Ask the Captain: A pilot’s perspective on animals on flights

Question: What do you think of the recent attention given to companion animals on flights?  Isn’t this a source of unnecessary distraction for both pilot and crew?  Does the FAA have any evidence of companion animals getting loose during a flight?       

– submitted by reader Max, Tampa, Florida

Answer: The issue of companion animals is a difficult one. There have been cases of animals biting passengers, getting loose, urinating and worse. The airlines had to do something due to the number of bad events that continued to rise.

Current requirements for certification for the need for the animal by a doctor or physiologist appear to be reasonable.

Flight crews face a very difficult situation when a passenger wants to bring an animal onboard for emotional support. They have the responsibility for the safety of all the passengers to consider.

Some of the animals are wonderfully trained and no problem (e.g. the guide dogs for passengers with vision impairment). However, there have been some serious problems with animals not as well trained.

The FAA has numerous case reports of these events.

Q: Captain Cox, I have a close friend that flies a 747 for Singapore Airlines and is an “Animal Hauler,” usually out of Africa to zoos, etc. What are the changes that must be made to the plane? Dangers of hauling live animals? Dangers of going into relatively remote locations? Who pays for cleaning after a flight?  Any info appreciated!                 

– Farm1486, McMinnville, Tennessee

A: There must be adequate restrains for the animals as well as a waste containment system. On longer flights, depending on the type of animal, it may be necessary to provide food.

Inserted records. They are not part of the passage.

-- ==== Sys2Proof/Laws/State.lean ====
section
/-! SUPPORT. What each single update of the state does to each field (true by `rfl`), so that no proof unfolds a record
update. -/

namespace Sys2Proof.Machine

/-! ### setHost -/

@[simp] theorem State.setHost_cmd (h : List HostInput) (s : State) : (s.setHost h).cmd = s.cmd := rfl
@[simp] theorem State.setHost_busy (h : List HostInput) (s : State) : (s.setHost h).busy = s.busy := rfl
@[simp] theorem State.setHost_done (h : List HostInput) (s : State) : (s.setHost h).done = s.done := rfl
@[simp] theorem State.setHost_fail (h : List HostInput) (s : State) : (s.setHost h).fail = s.fail := rfl
@[simp] theorem State.setHost_result (h : List HostInput) (s : State) : (s.setHost h).result = s.result := rfl
@[simp] theorem State.setHost_lastOp (h : List HostInput) (s : State) : (s.setHost h).lastOp = s.lastOp := rfl
@[simp] theorem State.setHost_pstate (h : List HostInput) (s : State) : (s.setHost h).pstate = s.pstate := rfl
@[simp] theorem State.setHost_results (h : List HostInput) (s : State) : (s.setHost h).results = s.results := rfl
@[simp] theorem State.setHost_lastAddr (h : List HostInput) (s : State) : (s.setHost h).lastAddr = s.lastAddr := rfl
@[simp] theorem State.setHost_errAcc (h : List HostInput) (s : State) : (s.setHost h).errAcc = s.errAcc := rfl
@[simp] theorem State.setHost_gpio (h : List HostInput) (s : State) : (s.setHost h).gpio = s.gpio := rfl
@[simp] theorem State.setHost_inputs (h : List HostInput) (s : State) : (s.setHost h).inputs = s.inputs := rfl
@[simp] theorem State.setHost_la (h : List HostInput) (s : State) : (s.setHost h).la = s.la := rfl
@[simp] theorem State.setHost_shadow (h : List HostInput) (s : State) : (s.setHost h).shadow = s.shadow := rfl
@[simp] theorem State.setHost_acc (h : List HostInput) (s : State) : (s.setHost h).acc = s.acc := rfl
@[simp] theorem State.setHost_loop (h : List HostInput) (s : State) : (s.setHost h).loop = s.loop := rfl
@[simp] theorem State.setHost_timebase (h : List HostInput) (s : State) : (s.setHost h).timebase = s.timebase := rfl
@[simp] theorem State.setHost_params (h : List HostInput) (s : State) : (s.setHost h).params = s.params := rfl
@[simp] theorem State.setHost_chip (h : List HostInput) (s : State) : (s.setHost h).chip = s.chip := rfl
@[simp] theorem State.setHost_host (h : List HostInput) (s : State) : (s.setHost h).host = h := rfl
@[simp] theorem State.setHost_hostLog (h : List HostInput) (s : State) : (s.setHost h).hostLog = s.hostLog := rfl
@[simp] theorem State.setHost_trace (h : List HostInput) (s : State) : (s.setHost h).trace = s.trace := rfl
@[simp] theorem State.setHost_resets (h : List HostInput) (s : State) : (s.setHost h).resets = s.resets := rfl
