/-- The chunks that fit the destination are the ones below `size / 16`. When those of them before chunk `k` are stored,
the chunks from `k` on go on storing them in order, as many as the read counts. -/
theorem piecesBuf_stores {p : Params} {size k : Nat} {m m' : Memory} {ds : List PieceDraw} (hsize : size ≤ 512)
    (hl : piecesLegal p k ds = true) (hm : Stores m m' (16 * min k (size / 16))) :
    Stores m (piecesBuf size k m' ds) (16 * (min k (size / 16) +
      ((List.range' k (okPieces ds)).filter fun k => decide (chunkDest k + 16 ≤ size)).length)) := by
  induction ds generalizing k m' with
  | nil => exact hm
  | cons d ds ih =>
    simp only [piecesLegal, Bool.and_eq_true, Bool.or_eq_true, decide_eq_true_eq] at hl
    obtain ⟨⟨hd, hlast⟩, hds⟩ := hl
    rw [okPieces_cons, piecesBuf]
    by_cases hr : d.result.res = .ok
    · rw [if_pos hr, range_filter_succ, ← Nat.add_assoc]
      by_cases hfit : chunkDest k + 16 ≤ size
      · have hk : k < size / 16 := by rw [chunkDest_eq] at hfit; omega
        have hnow : min k (size / 16) = k := by omega
        have hnext : min (k + 1) (size / 16) = min k (size / 16) + 1 := by omega
        have hlen := PieceDraw.data_length hd hr
        have hw := hm.write (v := d.result.data) (by omega)
        rw [hlen, ← Nat.mul_succ, Nat.succ_eq_add_one, ← hnext, hnow, ← chunkDest_eq] at hw
        simpa only [hr, hfit, and_self, if_true, decide_true, hnext] using ih hds hw
      · have hnext : min (k + 1) (size / 16) = min k (size / 16) := by rw [chunkDest_eq] at hfit; omega
        rw [← hnext] at hm
        simpa only [hr, hfit, and_false, if_false, decide_false, Bool.false_eq_true, hnext, Nat.add_zero]
          using ih hds hm
    · obtain rfl : ds = [] := List.isEmpty_iff.mp (hlast.resolve_left hr)
      rw [if_neg hr, if_neg fun h => hr h.1]
      exact hm

end Sys2Proof.Machine

namespace Sys2Proof.Machine

/-! ## What each command leaves behind

Two tables over the commands, and the lemma of each command that it runs as its rows say. -/

/-- No pin is moved. -/
def Effect.Still (e : Effect) : Prop := ∀ g, e.pins g = g

/-- Both pins of the sequencer are left at `b`. -/
def Effect.SetsPins (e : Effect) (b : Bool) : Prop := ∀ g, e.pins g = { g with pwrEn := b, rstRel := b }

/-- The result registers `b` that a command may leave on `a` (10_state.md R38, R41, R44, R45, R47-R50, R56, R57). -/
def MayWrite (i : Instr) (a b : Results) : Prop :=
  match i with
  | .nop | .regRead _ _ | .regWrite _ _ _ | .regSet _ _ _ | .regClr _ _ _ | .auxReset | .mnStrobe | .waitHpd
  | .powerRole | .powerOff => ∃ w, b = { a with rdata := w }
  | .regReadBlock _ _ _ => ∃ w d, b = { a with rdata := w, dbuf := d }
  | .auxWrite _ | .auxRead _ => ∃ w y, b = { a with rdata := w, auxLastStatus := y }
  | .edidReadChunk _ | .edidReadSegment _ _ => ∃ w y d, b = { a with rdata := w, auxLastStatus := y, dbuf := d }
  | .edidBlockCount => ∃ w y c raw, c.toNat ≤ 3 ∧
      b = { a with rdata := w, auxLastStatus := y, edidCount := c, edidRaw := raw }
  | .edidReadFull => (∃ w y, b = { a with rdata := w, auxLastStatus := y }) ∨
      ∃ w y c raw m n, c.toNat ≤ 3 ∧ Stores a.edidBuf m n ∧
        b = { a with
          rdata := w, auxLastStatus := y, edidCount := c, edidRaw := raw, edidBuf := m,
          edidValidLen := BitVec.ofNat 10 n }
  | .pllSolve | .videoConfig => (∃ w, b = { a with rdata := w }) ∨
      ∃ w c, c.pd ∈ legalPd ∧ b = Results.withPll { a with rdata := w } c
  | .powerUp => ∃ w x y, b = { a with rdata := w, fwVersion := x, fwRevision := y }
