-- ==== Sys2Proof/Decode.lean ====
section
/-! DEFINITION. From bits to instructions and back: the command word (30_encoding R70 to R77), the register map
(10_state R32) and the bus access (20_memory R51, R52). Decoding is total and rejects by name. -/

namespace Sys2Proof

/-- Why an access has no step (20_memory R52). -/
inductive NoStep
  /-- The width is not 4 bytes. -/
  | width
  /-- The address is outside BASE .. BASE + 0x7F. -/
  | outside
  /-- The address is not 4-byte aligned. -/
  | misaligned
deriving DecidableEq, Repr

/-- What decoding answers: an instruction, the error code of an illegal command word (30_encoding R75), or an access
that the model refuses (20_memory R52). -/
inductive Decoded
  | instr (i : Instr)
  | illegal (e : ErrorCode)
  | refused (r : NoStep)
deriving DecidableEq, Repr

/-- `OPC = v[7:0]` (30_encoding R71). -/
def opcField (v : Word) : BitVec 8 := v.extractLsb' 0 8

/-- `CNT = v[10:8]` (30_encoding R72). -/
def cntField (v : Word) : BitVec 3 := v.extractLsb' 8 3

/-- `RSV = v[31:11]` (30_encoding R73). -/
def rsvField (v : Word) : BitVec 21 := v.extractLsb' 11 21

/-- Decode of a command word, tried in the order of 30_encoding R75. It answers an instruction or an error code. -/
def decodeCommand (v : Word) : Decoded :=
  if 0x04 ≤ (opcField v).toNat then .illegal .illegalOpcode
  else if rsvField v ≠ 0 then .illegal .reservedBits
  else if opcField v ≠ 0x02 ∧ cntField v ≠ 0 then .illegal .reservedBits
  else if opcField v = 0x02 ∧ countLegal (cntField v) = false then .illegal .badCount
  else if opcField v = 0x00 then .instr .nop
  else if opcField v = 0x01 then .instr .init
  else if opcField v = 0x02 then .instr (.absorb (cntField v))
  else .instr .final

/-- The offset of a read-only register (10_state R32). -/
def readOnlyOffset : ReadOnlyReg → Nat
  | .status => 0x04
  | .len .lo => 0x0C
  | .len .hi => 0x10
  | .seed i => 0x20 + 4 * i.val
  | .digest i => 0x40 + 4 * i.val

/-- The offset of a reserved word (10_state R40). -/
def reservedOffset : ReservedReg → Nat
  | .low i => 0x14 + 4 * i.val
  | .high i => 0x60 + 4 * i.val

/-- The offset of a register in the window (10_state R32). -/
def regOffset : Reg → Nat
  | .cmd => 0x00
  | .dataIn => 0x08
  | .readOnly r => readOnlyOffset r
  | .reserved r => reservedOffset r

/-- The `i`-th of eight, from a word index (an offset over 4) in a bank of eight words. -/
def bankIndex (k : Nat) : Fin 8 := ⟨k % 8, Nat.mod_lt k (by decide)⟩

/-- The register at word index `k`, that is at offset 4 k, of the window's 32 words (10_state R32). -/
def regAtIndex (k : Nat) : Reg :=
  if k = 0 then .cmd
  else if k = 1 then .readOnly .status
  else if k = 2 then .dataIn
  else if k = 3 then .readOnly (.len .lo)
  else if k = 4 then .readOnly (.len .hi)
  else if k = 5 then .reserved (.low 0)
  else if k = 6 then .reserved (.low 1)
  else if k = 7 then .reserved (.low 2)
  else if k < 16 then .readOnly (.seed (bankIndex k))
  else if k < 24 then .readOnly (.digest (bankIndex k))
  else .reserved (.high (bankIndex k))

/-- The register that a `width`-byte access at `addr` reaches when the window lies at `base`, or why the access has no
step (20_memory R51, R52). -/
def locate (base addr width : Nat) : Except NoStep Reg :=
  if width ≠ 4 then .error .width
  else if addr < base ∨ base + Config.windowBytes ≤ addr then .error .outside
  else if (addr - base) % 4 ≠ 0 then .error .misaligned
  else .ok (regAtIndex ((addr - base) / 4))

/-- The instruction that reads a register (40_commands R106 to R111, R113). -/
def readInstr : Reg → Instr
  | .cmd => .readCmd
  | .dataIn => .readDataIn
  | .readOnly .status => .readStatus
  | .readOnly (.len half) => .readLen half
  | .readOnly (.seed i) => .readSeed i
  | .readOnly (.digest i) => .readDigest i
  | .reserved r => .accessReserved r .read

/-- What a write of `v` to a register decodes to (40_commands R100, R105, R112, R113): a write to CMD is a command. -/
def decodeWrite (r : Reg) (v : Word) : Decoded :=
  match r with
  | .cmd => decodeCommand v
  | .dataIn => .instr (.writeDataIn v)
  | .readOnly r => .instr (.writeReadOnly r v)
  | .reserved r => .instr (.accessReserved r (.write v))

/-- Decode of a bus access to the window at `base`; total on every access. -/
def decodeAccess (base : Nat) : BusAccess → Decoded
  | .read addr width =>
    match locate base addr width with
    | .error r => .refused r
    | .ok r => .instr (readInstr r)
  | .write addr width v =>
    match locate base addr width with
    | .error r => .refused r
    | .ok r => decodeWrite r v

/-- The command word of ABSORB: `(n << 8) | 0x02` (30_encoding R80). -/
def absorbWord (cnt : BitVec 3) : Word := (cnt.setWidth 32 <<< 8) ||| 0x02#32

/-- The bus access that asks for an instruction, for the window at `base`: the encoder (30_encoding R74, R80; 10_state R32). -/
def encode (base : Nat) : Instr → BusAccess
  | .nop => .write (base + regOffset .cmd) 4 0x00000000#32
  | .init => .write (base + regOffset .cmd) 4 0x00000001#32
  | .absorb cnt => .write (base + regOffset .cmd) 4 (absorbWord cnt)
  | .final => .write (base + regOffset .cmd) 4 0x00000003#32
  | .writeDataIn v => .write (base + regOffset .dataIn) 4 v
  | .readDataIn => .read (base + regOffset .dataIn) 4
  | .readStatus => .read (base + regOffset (.readOnly .status)) 4
  | .readLen half => .read (base + regOffset (.readOnly (.len half))) 4
  | .readSeed i => .read (base + regOffset (.readOnly (.seed i))) 4
  | .readDigest i => .read (base + regOffset (.readOnly (.digest i))) 4
  | .readCmd => .read (base + regOffset .cmd) 4
  | .writeReadOnly r v => .write (base + regOffset (.readOnly r)) 4 v
  | .accessReserved r .read => .read (base + regOffset (.reserved r)) 4
  | .accessReserved r (.write v) => .write (base + regOffset (.reserved r)) 4 v

/-- The command word of a table row whose bits are `w`, in `nbits` bits, with every bit above them 0. -/
def tableWord (nbits w : Nat) : Word := BitVec.ofNat 32 (w % 2 ^ nbits)

/-- The access by which the host writes that command word to CMD (30_encoding R70). -/
def tableAccess (base nbits w : Nat) : BusAccess := .write (base + regOffset .cmd) 4 (tableWord nbits w)

/-- The instruction the decoder reads from a table row's bits. Only command words have bits in the table (30_encoding R70):
a row of no bits has no word, and a number of more than 32 bits is no command word (log 15). -/
def decodeTableWord (nbits w : Nat) : Option Instr :=
  if nbits = 0 ∨ 2 ^ 32 ≤ w % 2 ^ nbits then none
  else
    match decodeAccess 0 (tableAccess 0 nbits w) with
    | .instr i => some i
    | .illegal _ => none
    | .refused _ => none

end Sys2Proof
end

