/-- A state that `afterSteps` answers is reached. -/
theorem reachesIn_of_afterSteps {n : Nat} {s t : State} (h : afterSteps n s = some t) : reachesIn n s t := by
  induction n generalizing s with
  | zero => cases h; rfl
  | succ n ih =>
    cases hs : step s with
    | next u =>
      simp only [afterSteps, afterStep, hs, after, Option.bind_some] at h
      exact ⟨u, hs, ih h⟩
    | fault r => exact nomatch r
    | refused r => simp [afterSteps, afterStep, hs, after] at h

/-- A streaming host whose run of `n` steps ends with nothing left to do reaches such a state. -/
theorem reaches_idle_host {n : Nat} {s : State} (h : (afterSteps n s).map (fun t => t.host) = some []) :
    ∃ t, reachesIn n s t ∧ t.host = [] := by
  cases ha : afterSteps n s with
  | none => rw [ha] at h; cases h
  | some t => rw [ha] at h; exact ⟨t, reachesIn_of_afterSteps ha, Option.some.inj h⟩

/-- One byte, from two words that differ in the lanes beyond it. -/
theorem witness_DigestIndependentOfSplit :
    (busy (streamingHost [(1, 0xFFFFFF61)]) = false ∧ busy (streamingHost [(1, 0x00000061)]) = false ∧
      (([(1, 0xFFFFFF61)] : List (Nat × Word)).map fun g => laneBytes g.2 g.1).flatten =
        (([(1, 0x00000061)] : List (Nat × Word)).map fun g => laneBytes g.2 g.1).flatten) ∧
      (∃ t, reachesIn 7 (streamingHost [(1, 0xFFFFFF61)]) t ∧ t.host = []) ∧
      (∃ t, reachesIn 7 (streamingHost [(1, 0x00000061)]) t ∧ t.host = []) :=
  ⟨by decide, reaches_idle_host (by decide +kernel), reaches_idle_host (by decide +kernel)⟩

theorem witness_WaitEnds : (hosting (waitOps 0) closedAbc).host = waitOps (base (hosting (waitOps 0) closedAbc)) ++ [] := by
  decide

theorem witness_KdfRunEndsWithoutFault :
    busy (hosting (kdfOps 0 []) State.reset) = false ∧ ([] : List Byte).length ≤ 2 ^ 61 - 1 ∧
      (hosting (kdfOps 0 []) State.reset).host = kdfOps (base (hosting (kdfOps 0 []) State.reset)) [] := by decide

/-- No run starts in an old DONE state whose host only reads STATUS (70_reset R239). -/
theorem test_status_read_in_done_starts_no_run : ¬ startsRun (hosting [.access (.read 4 4)] (doneWith initialHash)) := by
  rintro (⟨h, -⟩ | ⟨-, a, rest, h, hd⟩)
  · exact absurd h (by decide)
  · cases h
    exact absurd hd (by decide)

/-- A run starts at the reset state, and at an INIT that a host in DONE has next. -/
theorem test_runs_start_at_reset_and_init :
    startsRun State.reset ∧ startsRun (hosting [.access (.write 0 4 1)] (doneWith initialHash)) :=
  ⟨.inl (by unfold atReset; decide), .inr ⟨by decide, _, _, rfl, by decide⟩⟩

theorem witness_StepKeepsInvariant : Invariant State.reset ∧ (afterStep State.reset).isSome :=
  ⟨⟨by unfold idleClear; decide, nofun, nofun, nofun, by unfold errorRecordSound; decide, by decide⟩, by decide⟩

theorem witness_PhaseChangedOnlyByItsWriters :
    (afterStep (hosting [.access (.write 0 4 1)] State.reset)).map (fun t => t.phase) = some .absorbing ∧
      (afterStep (hosting [.access (.write 0 4 3)] (counting 0))).map (fun t => t.phase) = some .finalizing ∧
      (afterStep (hosting [.reset] (counting 0))).map (fun t => t.phase) = some .idle ∧
      (afterStep closedAbc).map (fun t => t.phase) = some .done := by decide +kernel

theorem witness_LenAndDataInChangedOnlyByTheirWriters :
    (afterStep (hosting [.access (.write 0 4 0x402)] (counting 0))).map (fun t => t.len) = some 4 ∧
      (afterStep (hosting [.access (.write 8 4 5)] (counting 0))).map (fun t => t.dataIn) = some 5 := by decide

theorem witness_HashRegistersChangedOnlyByTheirWriters :
    (afterStep (hosting [.access (.write 0 4 1)] State.reset)).map (fun t => t.h) = some initialHash ∧
      State.reset.h ≠ initialHash ∧
      (afterStep closedAbc).map (fun t => decide (t.seed ≠ closedAbc.seed ∧ t.digest ≠ closedAbc.digest)) = some true := by
  decide +kernel

theorem witness_ResetSignalGivesResetValues :
    nextAgent (hosting [.reset] (counting 5)) = .host ∧ (hosting [.reset] (counting 5)).host = .reset :: [] := by decide

/-- Both ways into the state after reset: power-on, and reset asserted in FINALIZING. -/
theorem witness_ReadsAfterReset :
    ∃ s t : State, s.phase = .finalizing ∧ t = resetSignal s ∧ t.phase = .idle :=
  ⟨closedAbc, resetSignal closedAbc, by decide, rfl, rfl⟩

end Sys2Proof.Tests
end

section
/-! The layer below the statements of 10_state: which fields each step leaves unchanged, and what may change the others
(10_state R23 to R31). -/

namespace Sys2Proof.Machine

/-! ### The engine's turn -/

@[simp] theorem engineStep_err (s : State) : (engineStep s).err = s.err := by
  rcases engineStep_cases s with ⟨-, he⟩ | ⟨b, rest, -, -, he⟩ | ⟨b, -, -, he⟩ <;> rw [he] <;> rfl

@[simp] theorem engineStep_errCode (s : State) : (engineStep s).errCode = s.errCode := by
  rcases engineStep_cases s with ⟨-, he⟩ | ⟨b, rest, -, -, he⟩ | ⟨b, -, -, he⟩ <;> rw [he] <;> rfl

@[simp] theorem engineStep_len (s : State) : (engineStep s).len = s.len := by
  rcases engineStep_cases s with ⟨-, he⟩ | ⟨b, rest, -, -, he⟩ | ⟨b, -, -, he⟩ <;> rw [he] <;> rfl

@[simp] theorem engineStep_dataIn (s : State) : (engineStep s).dataIn = s.dataIn := by
  rcases engineStep_cases s with ⟨-, he⟩ | ⟨b, rest, -, -, he⟩ | ⟨b, -, -, he⟩ <;> rw [he] <;> rfl

/-- With nothing pending the engine's turn changes nothing (60_exceptions R217). -/
theorem engineStep_of_pending_nil {s : State} (nothing : s.pending = []) : engineStep s = s := by
  unfold engineStep; rw [nothing]

/-- The engine touches PHASE, SEED and DIGEST only when it compresses the last block of a closed message (41 R140). -/
theorem engineStep_delivers_or_keeps (s : State) :
    (s.phase = .finalizing ∧ s.pending.length = 1 ∧ (engineStep s).phase = .done) ∨
      ((engineStep s).phase = s.phase ∧ (engineStep s).seed = s.seed ∧ (engineStep s).digest = s.digest) := by
  rcases engineStep_cases s with ⟨-, he⟩ | ⟨b, rest, -, -, he⟩ | ⟨b, last, closed, he⟩ <;> rw [he]
  · exact .inr ⟨rfl, rfl, rfl⟩
  · exact .inr ⟨rfl, rfl, rfl⟩
  · exact .inl ⟨closed, by simp [last], rfl⟩

/-! ### The effect of one instruction -/

/-- Behind the length check of 40_commands R103 LEN does not wrap. -/
theorem len_add_toNat {len : BitVec 61} {n : Nat} (fits : len.toNat + n ≤ Config.maxMsgBytes) :
    (len + BitVec.ofNat 61 n).toNat = len.toNat + n := by
  simp only [Config.maxMsgBytes] at fits
  rw [BitVec.toNat_add, BitVec.toNat_ofNat]; omega

section ExecEffect
variable {i : Instr} {s t : State}

/-- Among the instructions only an accepted INIT and an accepted FINAL write PHASE (10_state R23). -/
theorem ExecEffect.phase_writer (effect : ExecEffect i s t) (changed : t.phase ≠ s.phase) :
    busy s = false ∧ ((i = .init ∧ t.phase = .absorbing) ∨
      (i = .final ∧ s.phase = .absorbing ∧ t.phase = .finalizing)) := by
  cases effect with
  | opened hi idle => exact ⟨idle, .inl ⟨hi, rfl⟩⟩
  | closed hi idle ok phase => exact ⟨idle, .inr ⟨hi, phase, rfl⟩⟩
  | unchanged | raised | absorbed | stored | read | drawn => simp at changed

/-- Among the instructions only an accepted INIT and an accepted ABSORB write LEN (10_state R28). -/
theorem ExecEffect.len_writer (effect : ExecEffect i s t) (changed : t.len ≠ s.len) :
    busy s = false ∧ ((i = .init ∧ t.len = 0) ∨
      (∃ cnt, i = .absorb cnt ∧ s.phase = .absorbing ∧ s.err = false ∧ t.len.toNat = s.len.toNat + cnt.toNat)) := by
  cases effect with
  | opened hi idle => exact ⟨idle, .inl ⟨hi, rfl⟩⟩
  | absorbed cnt hi idle ok phase legal fits =>
    exact ⟨idle, .inr ⟨cnt, hi, phase, ok, by simpa using len_add_toNat fits⟩⟩
  | unchanged | raised | closed | stored | read | drawn => simp at changed

/-- Among the instructions only WRITE DATA_IN writes DATA_IN, and it stores the value written (10_state R30). -/
theorem ExecEffect.dataIn_writer (effect : ExecEffect i s t) (changed : t.dataIn ≠ s.dataIn) :
    i = .writeDataIn t.dataIn := by
  cases effect with
  | stored v hi => exact hi
  | unchanged | raised | opened | absorbed | closed | read | drawn => simp at changed

/-- Among the instructions only an accepted INIT writes H (10_state R26). -/
theorem ExecEffect.h_writer (effect : ExecEffect i s t) (changed : t.h ≠ s.h) : i = .init ∧ busy s = false := by
  cases effect with
  | opened hi idle => exact ⟨hi, idle⟩
  | unchanged | raised | absorbed | closed | stored | read | drawn => simp at changed

/-- No instruction writes SEED or DIGEST (10_state R31). -/
theorem ExecEffect.outputs_kept (effect : ExecEffect i s t) : t.seed = s.seed ∧ t.digest = s.digest := by
  cases effect <;> simp

end ExecEffect

/-! ### The effect of one step -/

/-- PHASE, H, LEN, DATA_IN, SEED and DIGEST are the same in both states. -/
structure SameRegisters (s t : State) : Prop where
  phase : t.phase = s.phase
  h : t.h = s.h
  len : t.len = s.len
  dataIn : t.dataIn = s.dataIn
  seed : t.seed = s.seed
  digest : t.digest = s.digest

An animal in panic can represent a hazard to the airplane. Consequently, some flights carry animal attendants onboard who have tranquilizers if necessary for the animal(s).

Taking a large airplane into remote places is always a challenge. The infrastructure must be evaluated before the flight arrives to ensure proper ground handling.

The customer transporting the animals pays for the cleaning one way or another. Different contracts read differently, but in the end it is the customer that pays for it.